NASA's Psyche spacecraft, launched in October 2023, successfully performed a Mars flyby last week, using the planet's gravity to gain a 1,000-mile-per-hour speed boost and adjust its trajectory toward the asteroid Psyche. The flyby also served as a dress rehearsal for the spacecraft's science instruments, which will be used to study the metal-rich asteroid upon arrival in summer 2029.

read2 min views6 publishedMay 20, 2026

Not quite halfway through a six-year sojourn through the Solar System, a NASA spacecraft used a close encounter with Mars last week as a dress rehearsal for its arrival at the Solar System’s largest metal asteroid in 2029. The Psyche mission launched more than two-and-a-half years ago, in October 2023, from Kennedy Space Center, Florida, to kick off a journey of some 2.2 billion miles (3.6 billion km) to reach its unexplored namesake, the asteroid Psyche. The robotic research mission got an initial lift from a powerful SpaceX Falcon Heavy rocket. It uses plasma engines to gradually build up the impulse needed to reach its destination in the asteroid belt, between the orbits of Mars and Jupiter. A flyby of Mars last Friday gave the spacecraft its most significant boost since launch. Navigators at NASA’s Jet Propulsion Laboratory in California set up the spacecraft for a course taking it 2,864 miles (4,609 km) from the Martian surface, well above the planet’s tenuous atmosphere. Psyche used Martian gravity like a slingshot to gain enough speed to reshape its orbit around the Sun, putting the probe on a path to intercept its asteroid target.

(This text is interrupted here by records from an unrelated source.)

-- ==== Sys2Proof/WellFormed.lean ====
section
/-! DEFINITION. Well-formedness checks. A value of `Instr` or `Access` is well formed by its type; what can be ill formed is a
command word's fields (R51) and a packet layout (R88..R91). -/

namespace Sys2Proof

/-- The fields of a legal command (R51): OP below 8, Z zero, KSEL zero outside format K, PT zero outside format P. -/
def CommandWord.wf (c : CommandWord) : Bool :=
  c.z == 0#26 && c.op.toNat < 8 && (c.ksel == 0#1 || (2 ≤ c.op.toNat && c.op.toNat ≤ 5)) && (c.pt == 0#1 || 6 ≤ c.op.toNat)

/-- How many bytes a field takes (R89, R90). -/
def FieldType.bytes : FieldType → Nat
  | .f32 => 4
  | .u32 => 4
  | .u16 => 2
  | .u8 => 1
  | .i8 => 1
  | .reserved n => n

/-- "packed with no gaps" (R89): each field begins where the one before it ends. -/
def packedFrom : Nat → List Field → Bool
  | _, [] => true
  | at_, f :: fs => f.offset == at_ && packedFrom (at_ + f.type.bytes) fs

/-- The bytes of a layout. -/
def layoutBytes (fs : List Field) : Nat :=
  (fs.map fun f => f.type.bytes).sum

/-- A packet layout is packed from offset 0, its size is "a positive multiple of 8" (R88), and its last field is the u16
checksum (R91). -/
def layoutWf (fs : List Field) : Bool :=
  packedFrom 0 fs && layoutBytes fs != 0 && layoutBytes fs % 8 == 0 && (fs.getLast?.map fun f => f.type) == some .u16

end Sys2Proof
end

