/-- R64 (with R11 and R40): an admitted BUF access of each width reads, or writes, the bytes from its index on, little-endian; a
write leaves every other byte of BUF and all other state as it was. -/
def Obligations.BufferAccessesReadAndWriteTheirBytes : Prop :=
  ∀ (s : State) (rest : List Input) (i : Nat), i < 256 →
    let off : Offset := BitVec.ofNat 9 (0x100 + i)
    let writes (a : Access) (new : Nat → Byte) : Prop :=
      ∃ m, step (s.facing (.access a) rest) = .next ({ s with buf := m }.answered .done rest) ∧
        ∀ j, Memory.byte s.resets m j = new j
    step (s.facing (.access (.read .w8 off)) rest) = .next (s.answered (.value8 (s.byte i)) rest) ∧
    (i % 2 = 0 → step (s.facing (.access (.read .w16 off)) rest) =
      .next (s.answered (.value16 (s.byte (i + 1) ++ s.byte i)) rest)) ∧
    (i % 4 = 0 → step (s.facing (.access (.read .w32 off)) rest) =
      .next (s.answered (.value32 (s.byte (i + 3) ++ s.byte (i + 2) ++ s.byte (i + 1) ++ s.byte i)) rest)) ∧
    (∀ v : Byte, writes (.write8 off v) fun j => if j = i then v else s.byte j) ∧
    (∀ v : Half, i % 2 = 0 → writes (.write16 off v) fun j =>
      if i ≤ j ∧ j < i + 2 then v.extractLsb' (8 * (j - i)) 8 else s.byte j) ∧
    (∀ v : Word, i % 4 = 0 → writes (.write32 off v) fun j =>
      if i ≤ j ∧ j < i + 4 then v.extractLsb' (8 * (j - i)) 8 else s.byte j)

/-- R45: a host read has no side effect, and performing the same write, other than one to CMD, a second time leaves the state the
first left. -/
def Obligations.ReadsHaveNoSideEffectAndWritesAreIdempotent : Prop :=
  (∀ (s : State) (w : Width) (off : Offset) (rest : List Input), ∃ r,
    step (s.facing (.access (.read w off)) rest) = .next (s.answered r rest)) ∧
  ∀ (s : State) (a : Access) (rest : List Input), accessOffset a ≠ 0x008#9 → ∃ t u,
    step (s.facing (.access a) (.access a :: rest)) = .next t ∧ step t = .next u ∧ u.bare = t.bare

/-- What a step does depends on the state and its own input, not on the inputs still to come, nor on the answers given; it keeps
the first and puts its answers before the second. For a host access, that it sees no later access is R46. The rest is the
model's choice: the list of inputs (entry 1), the list of answers (entry 2), and that the reset input keeps both (entry 5). -/
def Obligations.StepsDoNotSeeLaterInputsOrEarlierAnswers : Prop :=
  ∀ (s : State) (i : Input) (p q : List Input) (r r' : List Response), ∃ (t : State) (new : List Response),
    step { s with pending := i :: p, responses := r } = .next { t with pending := p, responses := new ++ r } ∧
    step { s with pending := i :: q, responses := r' } = .next { t with pending := q, responses := new ++ r' }

/-- R59, R66, R126: from every state the machine performs its whole list of inputs, one step each, with no fault and no refusal,
and answers every host access. R126's listing is of host accesses only; the count of steps and of answers, and that a reset
among the inputs takes one step, answers nothing and keeps the rest, are the model's choice (entries 1, 2 and 5). -/
def Obligations.EveryListingIsPerformedToItsEnd : Prop :=
  ∀ s : State, ∃ t, runsTo s.pending.length s t ∧ t.pending = [] ∧
    t.responses.length = s.responses.length + accessCount s.pending

/-- R35, R36 (BASE is open, entry 6): a bus address is in the window exactly when it is BASE plus an offset, and then it names
that offset, whatever BASE is. -/
def Obligations.BusAddressesNameTheirOffset : Prop :=
  ∀ (a : Nat) (off : Offset), windowOffset a = some off ↔ a = busAddress off

/-! ## Reset and whole-machine rules -/

/-- R34: the values after reset. The bytes of BUF are free values (entry 3). -/
def Obligations.ResetStateHasTheResetValues : Prop :=
  let s := State.reset
  s.role = .controller ∧ s.klock = false ∧ s.err = .none ∧ s.valid = false ∧ s.len = 0#16 ∧ s.crc = 0#16 ∧ s.rxcrc = 0#16 ∧
  s.v0 = 0#32 ∧ s.v1 = 0#32 ∧ s.keyC = ⟨0#32, 0#32, 0#32, 0#32⟩ ∧ s.keyV = ⟨0#32, 0#32, 0#32, 0#32⟩ ∧
  ∀ i, s.byte i = Config.resetByte s.resets i

/-- R114: the reset input gives every register and key word 0, KLOCK and STATUS 0, and every byte of BUF a free value of a new
draw; the inputs to come and the answers given stay (entries 3 and 5). -/
def Obligations.ResetInputGivesTheResetValues : Prop :=
  ∀ (s : State) (rest : List Input), ∃ t, step (s.facing .reset rest) = .next t ∧
    t.role = .controller ∧ t.klock = false ∧ t.err = .none ∧ t.valid = false ∧ t.len = 0#16 ∧ t.crc = 0#16 ∧ t.rxcrc = 0#16 ∧
    t.v0 = 0#32 ∧ t.v1 = 0#32 ∧ t.keyC = ⟨0#32, 0#32, 0#32, 0#32⟩ ∧ t.keyV = ⟨0#32, 0#32, 0#32, 0#32⟩ ∧
    t.resets = s.resets + 1 ∧ (∀ i, t.byte i = Config.resetByte t.resets i) ∧ t.pending = rest ∧ t.responses = s.responses

/-- The invariant of `Machine.Inv` holds after reset. -/
def Obligations.InvariantHoldsAtReset : Prop :=
  Inv State.reset

/-- R19, R97, R101 (and entry 4): every step keeps the invariant: BUF stays in its canonical form, VALID stands only beside NONE
and equal checksums, and INTEGRITY_CHECK_FAILED only with different ones. -/
def Obligations.EveryStepKeepsTheInvariant : Prop :=
  ∀ s t : State, Inv s → step s = .next t → Inv t

/-- R115, the spec's own inference from R18 and R25: "Reset is the only way to clear CTRL.KLOCK, and with it the only way to
change the keys or CTRL.ROLE once locked": over every run in whose inputs there is no reset. -/
def Obligations.LockedKeysAndRoleStayUntilReset : Prop :=
  ∀ (n : Nat) (s : State), s.klock = true → Input.reset ∉ s.pending → ∃ t, runsTo n s t ∧
    t.klock = true ∧ t.role = s.role ∧ t.keyC = s.keyC ∧ t.keyV = s.keyV

/-- R18, R25: CTRL.ROLE and the keys change only by reset or, while KLOCK is 0, by a word write at their own offset; KLOCK is set
only by such a write of CTRL. No command writes them. -/
def Obligations.KeysRoleAndLockChangeOnlyByHostWritesOrReset : Prop :=
  ∀ s t : State, step s = .next t → s.pending.head? ≠ some .reset →
    (t.role ≠ s.role → s.klock = false ∧ ∃ w, s.pending.head? = some (.access (.write32 0x000#9 w)) ∧
      (t.role = .vehicle ↔ w.getLsbD 0 = true)) ∧
    (t.klock ≠ s.klock → t.klock = true ∧ ∃ w, s.pending.head? = some (.access (.write32 0x000#9 w)) ∧ w.getLsbD 1 = true) ∧
    (t.keyC ≠ s.keyC → s.klock = false ∧ ∃ i w, i < 4 ∧
      s.pending.head? = some (.access (.write32 (BitVec.ofNat 9 (0x020 + 4 * i)) w))) ∧
    (t.keyV ≠ s.keyV → s.klock = false ∧ ∃ i w, i < 4 ∧
      s.pending.head? = some (.access (.write32 (BitVec.ofNat 9 (0x030 + 4 * i)) w)))

/-- R117 (with R58): the initialisation of a host, both keys written, then the role set and locked by one write, from every unlocked
state: nine steps, each access answered done, leave the keys, the role and the lock as written and all other state as it was. -/
def Obligations.InitialisationListingSetsKeysRoleAndLock : Prop :=
  ∀ (s : State) (r : Role) (kc kv : Key) (rest : List Input), s.klock = false →
    runsTo 9 { s with pending := listing [.setkey .controller kc, .setkey .vehicle kv, .lock r] ++ rest }
      { s with keyC := kc, keyV := kv, role := r, klock := true, pending := rest,
               responses := List.replicate 9 .done ++ s.responses }

/-- R19, R22, R23, R106: STATUS, CRC and RXCRC change only by a write to CMD or by reset: no other access, a refused one included,
changes them. -/
def Obligations.StatusAndChecksumsChangeOnlyByCommandsOrReset : Prop :=
  ∀ s t : State, step s = .next t → t.err ≠ s.err ∨ t.valid ≠ s.valid ∨ t.crc ≠ s.crc ∨ t.rxcrc ≠ s.rxcrc →
    s.pending.head? = some .reset ∨ ∃ w, s.pending.head? = some (.access (.write32 0x008#9 w))

/-- R19, R101: in a state that meets the invariant, a read of STATUS answers one of six words: the codes 5 to 15 and the reserved
bits never show, and VALID shows only with code 0. -/
def Obligations.StatusReadsOneOfSixWords : Prop :=
  ∀ (s : State) (rest : List Input), Inv s → ∃ v ∈ [0x00#32, 0x01#32, 0x02#32, 0x03#32, 0x04#32, 0x10#32],
    step (s.facing (.access (.read .w32 0x004#9)) rest) = .next (s.answered (.value32 v) rest)

/-! ## Every command -/

/-- R33, the spec's own summary of the command rules: what each command leaves unchanged. CTRL, the keys, the inputs and the
answers by all; V0 and V1 by all but ENCB and DECB; RXCRC by all but RECV; CRC by all but CRC, SEND and RECV; LEN by all but
SEND; each byte of BUF but those below LEN by ENCBUF and DECBUF and those below 32 by SEND and RECV. -/
def Obligations.CommandsChangeOnlyTheirOwnState : Prop :=
  ∀ (i : Instr) (s : State), ∃ t, exec i s = .next t ∧
    t.role = s.role ∧ t.klock = s.klock ∧ t.keyC = s.keyC ∧ t.keyV = s.keyV ∧
    t.resets = s.resets ∧ t.pending = s.pending ∧ t.responses = s.responses ∧
    ((∀ k, i ≠ .encb k) → (∀ k, i ≠ .decb k) → t.v0 = s.v0 ∧ t.v1 = s.v1) ∧
    ((∀ p, i ≠ .recv p) → t.rxcrc = s.rxcrc) ∧
    (i ≠ .crc → (∀ p, i ≠ .send p) → (∀ p, i ≠ .recv p) → t.crc = s.crc) ∧
    ((∀ p, i ≠ .send p) → t.len = s.len) ∧
    ∀ j, t.byte j ≠ s.byte j →
      (∃ k, (i = .encbuf k ∨ i = .decbuf k) ∧ j < s.len.toNat) ∨ (∃ p, (i = .send p ∨ i = .recv p) ∧ j < 32)

/-- R101, R107, R109: which command records which code and when, VALID only by RECV, and for the codes 1 and 3 nothing but STATUS
changed. -/
def Obligations.CommandsRecordTheirErrorCodes : Prop :=
  ∀ (i : Instr) (s : State), ∃ t, exec i s = .next t ∧
    (t.valid = true → t.err = .none ∧ ∃ p, i = .recv p) ∧
    t.err ≠ .illegalCommand ∧
    (t.err = .frameLengthMismatch ↔ ∃ p, i = .recv p ∧ s.len ≠ 32#16) ∧
    (t.err = .preconditionViolation ↔ (i = .crc ∧ 256 < s.len.toNat) ∨
      ∃ k, (i = .encbuf k ∨ i = .decbuf k) ∧ (s.len.toNat % 8 ≠ 0 ∨ 256 < s.len.toNat)) ∧
    (t.err = .integrityCheckFailed ↔ ∃ p, i = .recv p ∧ s.len = 32#16 ∧ t.crc ≠ t.rxcrc) ∧
    (t.err = .frameLengthMismatch ∨ t.err = .preconditionViolation → t = { s with err := t.err, valid := false })

/-- R31, R65: no command reads STATUS: what it does is the same whatever STATUS holds before. -/
def Obligations.CommandsDoNotReadStatus : Prop :=
  ∀ (i : Instr) (s : State) (e : ErrCode) (v : Bool), exec i { s with err := e, valid := v } = exec i s

/-- R67: CLR is the word 0 only; it clears STATUS and touches nothing else. -/
def Obligations.ClrClearsStatusOnly : Prop :=
  (∀ w : Word, decode w = .command .clr ↔ w = 0x00000000#32) ∧
  ∀ s : State, exec .clr s = .next { s with err := .none, valid := false }

/-! ## Checksum Engine -/

/-- R69, R71: the CRC register begins at 0xFFFF, and each byte enters its high octet and is shifted in by eight steps of shift
left and, where the high bit was set, exclusive or with 0x1021. -/
def Obligations.Crc16ShiftsInByteByByte : Prop :=
  crc16 [] = 0xFFFF#16 ∧ ∀ (bs : List Byte) (b : Byte),
    crc16 (bs ++ [b]) =
      (fun r : Half => if r.getLsbD 15 = true then (r <<< 1) ^^^ 0x1021#16 else r <<< 1)^[8] (crc16 bs ^^^ (b.setWidth 16 <<< 8))

/-- R73 (a), the spec's own inference from R69: appending a checksum, most significant byte first, gives the residue 0. -/
def Obligations.AppendedChecksumLeavesResidueZero : Prop :=
  ∀ m : List Byte, crc16 (m ++ [(crc16 m).extractLsb' 8 8, (crc16 m).extractLsb' 0 8]) = 0x0000#16

/-- R73 (b), the spec's own inference from R69, in a stronger form: replacing any one byte of an input by another, so changing any
one bit, changes the checksum. -/
def Obligations.ChangingOneByteChangesTheChecksum : Prop :=
  ∀ (m n : List Byte) (b c : Byte), b ≠ c → crc16 (m ++ b :: n) ≠ crc16 (m ++ c :: n)

/-- R74: CRC is the word 1 only; it writes the checksum of BUF[0..LEN), or records PRECONDITION_VIOLATION and changes nothing else
when LEN is above 256. -/
def Obligations.CrcWritesTheChecksumOfTheBuffer : Prop :=
  (∀ w : Word, decode w = .command .crc ↔ w = 0x00000001#32) ∧
  ∀ s : State,
    (s.len.toNat ≤ 256 →
      exec .crc s = .next { s with crc := crc16 ((List.range s.len.toNat).map s.byte), err := .none, valid := false }) ∧
    (256 < s.len.toNat → exec .crc s = .next { s with err := .preconditionViolation, valid := false })

/-- R72: the checksum depends on the bytes alone: two states with the same LEN and the same bytes below it get the same CRC. -/
def Obligations.CrcDependsOnlyOnLengthAndBytes : Prop :=
  ∀ s s' : State, s.len = s'.len → s.len.toNat ≤ 256 → (∀ i, i < s.len.toNat → s.byte i = s'.byte i) →
    ∃ t t', exec .crc s = .next t ∧ exec .crc s' = .next t' ∧ t.crc = t'.crc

Right on the money “Although we were confident in our calculations and flight plan, monitoring the DSN’s (Deep Space Network’s) Doppler signal in real time during the flyby was still exciting,” said Don Han, Psyche’s navigation lead at JPL, in a statement. “We’ve confirmed that Mars gave the spacecraft a 1,000-mile-per-hour boost and shifted its orbital plane by about 1 degree relative to the Sun. We are now on course for arrival at the asteroid Psyche in summer 2029.” The gravity assist was the main goal of the Mars flyby, but ground teams used the encounter to test the spacecraft’s three science instruments: a multispectral imager consisting of two cameras, a gamma-ray and neutron spectrometer, and a magnetometer. Similar sensors are flying on other spacecraft that are permanently studying Mars, so the real benefit of running the instruments during Psyche’s encounter was for scientists to use the flyby as a practice run for when it reaches the asteroid Psyche.